◆ **What is being asked**
Search the entries below for "toNat". Report each line where it occurs.

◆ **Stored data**
============================================================
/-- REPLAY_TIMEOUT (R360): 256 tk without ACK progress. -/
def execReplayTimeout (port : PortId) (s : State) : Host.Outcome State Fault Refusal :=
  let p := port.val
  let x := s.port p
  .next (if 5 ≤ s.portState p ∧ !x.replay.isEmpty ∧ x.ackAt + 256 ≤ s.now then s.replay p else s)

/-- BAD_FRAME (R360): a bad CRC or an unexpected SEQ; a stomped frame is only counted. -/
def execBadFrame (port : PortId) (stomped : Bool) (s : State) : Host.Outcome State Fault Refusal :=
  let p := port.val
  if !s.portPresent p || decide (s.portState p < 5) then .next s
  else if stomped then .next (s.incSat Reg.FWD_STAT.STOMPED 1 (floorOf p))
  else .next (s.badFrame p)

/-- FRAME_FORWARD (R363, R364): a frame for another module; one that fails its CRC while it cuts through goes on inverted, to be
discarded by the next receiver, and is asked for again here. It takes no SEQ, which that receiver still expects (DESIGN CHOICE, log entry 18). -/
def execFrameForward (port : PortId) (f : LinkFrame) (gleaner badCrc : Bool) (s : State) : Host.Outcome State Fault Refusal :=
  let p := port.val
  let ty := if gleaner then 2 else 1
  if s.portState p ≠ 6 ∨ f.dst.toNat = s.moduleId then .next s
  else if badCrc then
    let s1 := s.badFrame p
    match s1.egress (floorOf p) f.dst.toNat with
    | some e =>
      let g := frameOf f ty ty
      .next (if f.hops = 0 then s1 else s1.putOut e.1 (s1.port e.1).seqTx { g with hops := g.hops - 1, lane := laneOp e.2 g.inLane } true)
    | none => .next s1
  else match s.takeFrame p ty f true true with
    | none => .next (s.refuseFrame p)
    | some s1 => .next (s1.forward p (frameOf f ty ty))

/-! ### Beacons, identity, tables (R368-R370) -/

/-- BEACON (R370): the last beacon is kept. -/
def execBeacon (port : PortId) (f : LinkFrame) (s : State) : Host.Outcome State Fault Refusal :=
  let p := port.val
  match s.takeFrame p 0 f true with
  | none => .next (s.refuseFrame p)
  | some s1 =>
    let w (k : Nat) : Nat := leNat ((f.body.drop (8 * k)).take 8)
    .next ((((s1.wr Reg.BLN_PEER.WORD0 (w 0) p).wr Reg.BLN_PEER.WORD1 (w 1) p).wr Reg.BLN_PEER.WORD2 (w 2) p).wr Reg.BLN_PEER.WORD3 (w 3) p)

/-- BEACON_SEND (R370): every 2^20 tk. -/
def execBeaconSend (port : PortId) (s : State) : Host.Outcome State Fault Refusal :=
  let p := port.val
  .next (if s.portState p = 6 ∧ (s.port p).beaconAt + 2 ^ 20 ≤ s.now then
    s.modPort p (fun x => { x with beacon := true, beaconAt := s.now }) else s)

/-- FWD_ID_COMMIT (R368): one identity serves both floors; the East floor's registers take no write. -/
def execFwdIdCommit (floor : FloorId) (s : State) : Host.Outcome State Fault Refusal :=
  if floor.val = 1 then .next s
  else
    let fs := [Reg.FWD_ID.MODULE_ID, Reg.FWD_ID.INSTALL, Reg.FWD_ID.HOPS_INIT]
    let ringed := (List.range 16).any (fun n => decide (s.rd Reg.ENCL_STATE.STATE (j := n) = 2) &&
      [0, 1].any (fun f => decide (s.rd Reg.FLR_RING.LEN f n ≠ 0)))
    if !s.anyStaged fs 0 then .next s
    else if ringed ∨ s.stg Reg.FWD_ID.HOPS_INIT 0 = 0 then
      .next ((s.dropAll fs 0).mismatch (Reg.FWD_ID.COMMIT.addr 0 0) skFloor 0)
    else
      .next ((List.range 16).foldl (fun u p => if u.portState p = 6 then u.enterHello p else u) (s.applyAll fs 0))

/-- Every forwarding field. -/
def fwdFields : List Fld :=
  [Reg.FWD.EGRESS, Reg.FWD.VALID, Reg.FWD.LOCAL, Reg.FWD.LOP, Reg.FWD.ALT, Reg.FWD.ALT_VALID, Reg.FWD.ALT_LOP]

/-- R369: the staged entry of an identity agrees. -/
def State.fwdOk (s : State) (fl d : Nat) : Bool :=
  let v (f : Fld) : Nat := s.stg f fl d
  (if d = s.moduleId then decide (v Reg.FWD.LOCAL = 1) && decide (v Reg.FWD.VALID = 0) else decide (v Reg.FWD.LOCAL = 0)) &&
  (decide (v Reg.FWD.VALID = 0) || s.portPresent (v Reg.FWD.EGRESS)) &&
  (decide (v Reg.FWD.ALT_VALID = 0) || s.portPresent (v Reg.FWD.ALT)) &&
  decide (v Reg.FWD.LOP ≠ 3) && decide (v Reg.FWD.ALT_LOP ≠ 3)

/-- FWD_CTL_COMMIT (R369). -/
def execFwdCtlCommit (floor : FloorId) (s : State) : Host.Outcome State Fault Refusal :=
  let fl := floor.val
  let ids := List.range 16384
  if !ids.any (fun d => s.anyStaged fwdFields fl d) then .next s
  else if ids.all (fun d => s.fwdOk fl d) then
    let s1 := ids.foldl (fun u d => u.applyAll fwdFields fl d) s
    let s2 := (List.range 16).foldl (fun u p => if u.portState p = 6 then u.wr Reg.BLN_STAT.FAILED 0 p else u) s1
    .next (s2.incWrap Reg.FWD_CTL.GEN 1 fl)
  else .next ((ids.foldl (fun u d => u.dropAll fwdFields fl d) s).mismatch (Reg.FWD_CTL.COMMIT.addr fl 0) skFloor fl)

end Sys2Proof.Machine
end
============================================================
◆ **Task response**
  if s.portState p ≠ 6 ∨ f.dst.toNat = s.moduleId then .next s
    match s1.egress (floorOf p) f.dst.toNat with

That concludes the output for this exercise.